-- ==== Sys2Proof/Machine/State.lean ====
section
/-! DEFINITION. The state of the HC416 as plain data: one structure for each block of section 0.3, the queue of waiting
commands, and the state right after reset. -/

namespace Sys2Proof.Machine

/-! ## The sale record (Chapter 1) -/

/-- The sale states (R1). -/
inductive SaleState where
  | idle | opened | tender | settled | voided
  deriving DecidableEq, Repr

/-- Commit status (R2, R19). -/
inductive CommitStatus where
  | absent | pending | committed | failed
  deriving DecidableEq, Repr

/-- Print status (R2, R20). -/
inductive PrintStatus where
  | absent | running | done | doneUncut
  deriving DecidableEq, Repr

/-- Bag status of a line (R5), in the order of its record values (section 12.4). -/
inductive BagStatus where
  | skipped | pending | bagged | accepted | removalPending | removed
  deriving DecidableEq, Repr

/-- The kind of a line with what only that kind holds (R3): a quantity, or a net weight in grams. -/
inductive LineKind where
  | item (quantity : Nat)
  | weighed (grams : Nat)
  deriving DecidableEq, Repr

/-- A line of the line list (R3). Its index is its position. `expected` holds grams and tolerance in grams. -/
structure Line where
  kind : LineKind
  desc : Text
  price : Nat
  amount : Nat
  voided : Bool
  bag : BagStatus
  expected : Option (Nat × Nat)
  deriving DecidableEq, Repr

/-- The kind of a tender; a card tender holds the masked account number and the approval code (R6). -/
inductive TenderKind where
  | cash
  | card (masked approval : Text)
  deriving DecidableEq, Repr

/-- A tender (R6). -/
structure Tender where
  kind : TenderKind
  amount : Nat
  deriving DecidableEq, Repr

/-- The kinds of print job (R138). -/
inductive JobKind where
  | sale | voidSale | copy
  deriving DecidableEq, Repr

/-- The sale record (R2). `reservation` holds the worst-case amount of the capture in flight (R12); `waitingJob` the receipt
request that waits for the print engine (R20). -/
structure Sale where
  state : SaleState
  reference : BitVec 32
  stamp : BitVec 32
  lines : List Line
  tenders : List Tender
  total : Nat
  due : Nat
  change : Nat
  drawerUsed : Bool
  receipt : Option Nat
  journalSeq : Option Seq
  commit : CommitStatus
  print : PrintStatus
  reservation : Option Nat
  waitingJob : Option JobKind
  deriving DecidableEq, Repr

/-- The record's values in IDLE (R2, second column). -/
def Sale.idle : Sale :=
  { state := .idle, reference := 0, stamp := 0, lines := [], tenders := [], total := 0, due := 0, change := 0,
    drawerUsed := false, receipt := none, journalSeq := none, commit := .absent, print := .absent,
    reservation := none, waitingJob := none }

/-! ## The cluster unit (Chapters 2 and 3) -/

/-- The twelve call reasons, in the order of their bits (section 12.3). -/
inductive CallReason where
  | bagMismatch | bagTimeout | unexpectedItem | itemRemoved | scaleFault | drawerForced
  | drawerJam | drawerOpenLong | paperOut | printerJam | journalFull | assist
  deriving DecidableEq, Repr

/-- Station states (R44). -/
inductive StationState where
  | off | listen | joining | member | lone
  deriving DecidableEq, Repr

/-- LONE causes (R44). -/
inductive LoneCause where
  | line | alone | duplicate | budget
  deriving DecidableEq, Repr

/-- Line diagnosis modes: the active receiver is D, SA or SB (R34). -/
inductive LineMode where
  | full | aOnly | bOnly
  deriving DecidableEq, Repr

/-- Cause of a LINE MODE notice (R36). -/
inductive LineModeCause where
  | count | evaluation | listen
  deriving DecidableEq, Repr

/-- A row of the supply table for another station (R53). -/
structure Row where
  station : StationNo
  printer : Nat
  drawer : Nat
  deriving DecidableEq, Repr

/-- An entry of the call queue (R61); a ticket of `none` is NONE. -/
structure CallEntry where
  station : StationNo
  ticket : Option Ticket
  reasons : Reasons
  deriving DecidableEq, Repr
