/-- A command from its KIND and payload, when the payload's length fits (R182, R189). A presence byte of SET TARE other than 0
and 1 is read as a preset of 0 g, which is out of range; after a presence byte of 0 its grams are ignored, whatever they hold (log entry 31). -/
def decodePayload (kind : Nat) (p : List Byte) : Option HostCommand :=
  match kind with
  | 0x01 => do
    let (r, p) ← takeNat 4 p
    let (t, p) ← takeNat 4 p
    ended (.openSale (BitVec.ofNat 32 r) (BitVec.ofNat 32 t)) p
  | 0x02 => decodeAddLine p
  | 0x03 => do
    let (i, p) ← takeNat 1 p
    ended (.voidLine i) p
  | 0x04 => ended .total p
  | 0x05 => do
    let (a, p) ← takeNat 4 p
    ended (.tenderCash a) p
  | 0x06 => do
    let (a, p) ← takeNat 4 p
    let (t, p) ← takeText p
    ended (.tenderCard a t) p
  | 0x07 => ended .voidSale p
  | 0x08 => do
    let (d, p) ← takeText p
    let (u, p) ← takeNat 3 p
    let (b, p) ← takeNat 1 p
    ended (.weighItem d u b) p
  | 0x09 => ended .cancelWeigh p
  | 0x0A => ended .restartScale p
  | 0x0B => ended .setZero p
  | 0x0C => do
    let (f, p) ← takeNat 1 p
    let (g, p) ← takeNat 2 p
    ended (.setTare (if f = 0 then none else if f = 1 then some g else some 0)) p
  | 0x0D => ended .clearTare p
  | 0x0E => ended .discardCard p
  | 0x0F => ended .raiseAssist p
  | 0x10 => ended .withdrawAssist p
  | 0x11 => ended .noSale p
  | 0x12 => ended .retryDrawer p
  | 0x13 => do
    let (t, p) ← takeNat 1 p
    ended (.playTone t) p
  | 0x14 => ended .stopTone p
  | 0x15 => ended .reprintLast p
  | 0x16 => do
    let (n, p) ← takeNat 2 p
    let (l, p) ← takeText p
    ended (.writeIdentity n l) p
  | 0x17 => do
    let (q, p) ← takeNat 4 p
    let (o, p) ← takeNat 2 p
    ended (.readJournal (BitVec.ofNat 32 q) o) p
  | 0x18 => do
    let (q, p) ← takeNat 4 p
    ended (.confirmExport (BitVec.ofNat 32 q)) p
  | 0x19 => decodeConfigure p
  | 0x1A => ended .readStatus p
  | 0x1B => ended .laneReset p
  | _ => none

/-- What the lane link reads in the body of a good message (R182, R188). -/
inductive Handed where
  | command (tag : Byte) (c : HostCommand)
  | refused (kind tag : Byte) (r : RefusalReason)
  deriving DecidableEq, Repr

/-- R182, R188: a body of one byte has no TAG and is refused RANGE with TAG 0; a KIND that names no command is refused UNKNOWN;
a body whose length does not fit its KIND is refused RANGE. -/
def readBody : List Byte → Handed
  | [] => .refused 0 0 .range
  | [k] => .refused k 0 .range
  | k :: tag :: p =>
    if 1 ≤ k.toNat ∧ k.toNat ≤ 27 then
      match decodePayload k.toNat p with
      | some c => .command tag c
      | none => .refused k tag .range
    else .refused k tag .unknown

end Sys2Proof
end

■ TASK DIRECTIONS ■
After locating the line holding "ended (.voidLine i) p" above, output exactly that line and every line after it through the line holding "def readBody : List Byte → Handed". Include nothing else.

■ SOLUTION ■
    ended (.voidLine i) p
  | 0x04 => ended .total p
  | 0x05 => do
    let (a, p) ← takeNat 4 p
    ended (.tenderCash a) p
  | 0x06 => do
    let (a, p) ← takeNat 4 p
    let (t, p) ← takeText p
    ended (.tenderCard a t) p
  | 0x07 => ended .voidSale p
  | 0x08 => do
    let (d, p) ← takeText p
    let (u, p) ← takeNat 3 p
    let (b, p) ← takeNat 1 p
    ended (.weighItem d u b) p
  | 0x09 => ended .cancelWeigh p
  | 0x0A => ended .restartScale p
  | 0x0B => ended .setZero p
  | 0x0C => do
    let (f, p) ← takeNat 1 p
    let (g, p) ← takeNat 2 p
    ended (.setTare (if f = 0 then none else if f = 1 then some g else some 0)) p
  | 0x0D => ended .clearTare p
  | 0x0E => ended .discardCard p
  | 0x0F => ended .raiseAssist p
  | 0x10 => ended .withdrawAssist p
  | 0x11 => ended .noSale p
  | 0x12 => ended .retryDrawer p
  | 0x13 => do
    let (t, p) ← takeNat 1 p
    ended (.playTone t) p
  | 0x14 => ended .stopTone p
  | 0x15 => ended .reprintLast p
  | 0x16 => do
    let (n, p) ← takeNat 2 p
    let (l, p) ← takeText p
    ended (.writeIdentity n l) p
  | 0x17 => do
    let (q, p) ← takeNat 4 p
    let (o, p) ← takeNat 2 p
    ended (.readJournal (BitVec.ofNat 32 q) o) p
  | 0x18 => do
    let (q, p) ← takeNat 4 p
    ended (.confirmExport (BitVec.ofNat 32 q)) p
  | 0x19 => decodeConfigure p
  | 0x1A => ended .readStatus p
  | 0x1B => ended .laneReset p
  | _ => none

/-- What the lane link reads in the body of a good message (R182, R188). -/
inductive Handed where
  | command (tag : Byte) (c : HostCommand)
  | refused (kind tag : Byte) (r : RefusalReason)
  deriving DecidableEq, Repr

/-- R182, R188: a body of one byte has no TAG and is refused RANGE with TAG 0; a KIND that names no command is refused UNKNOWN;
a body whose length does not fit its KIND is refused RANGE. -/
def readBody : List Byte → Handed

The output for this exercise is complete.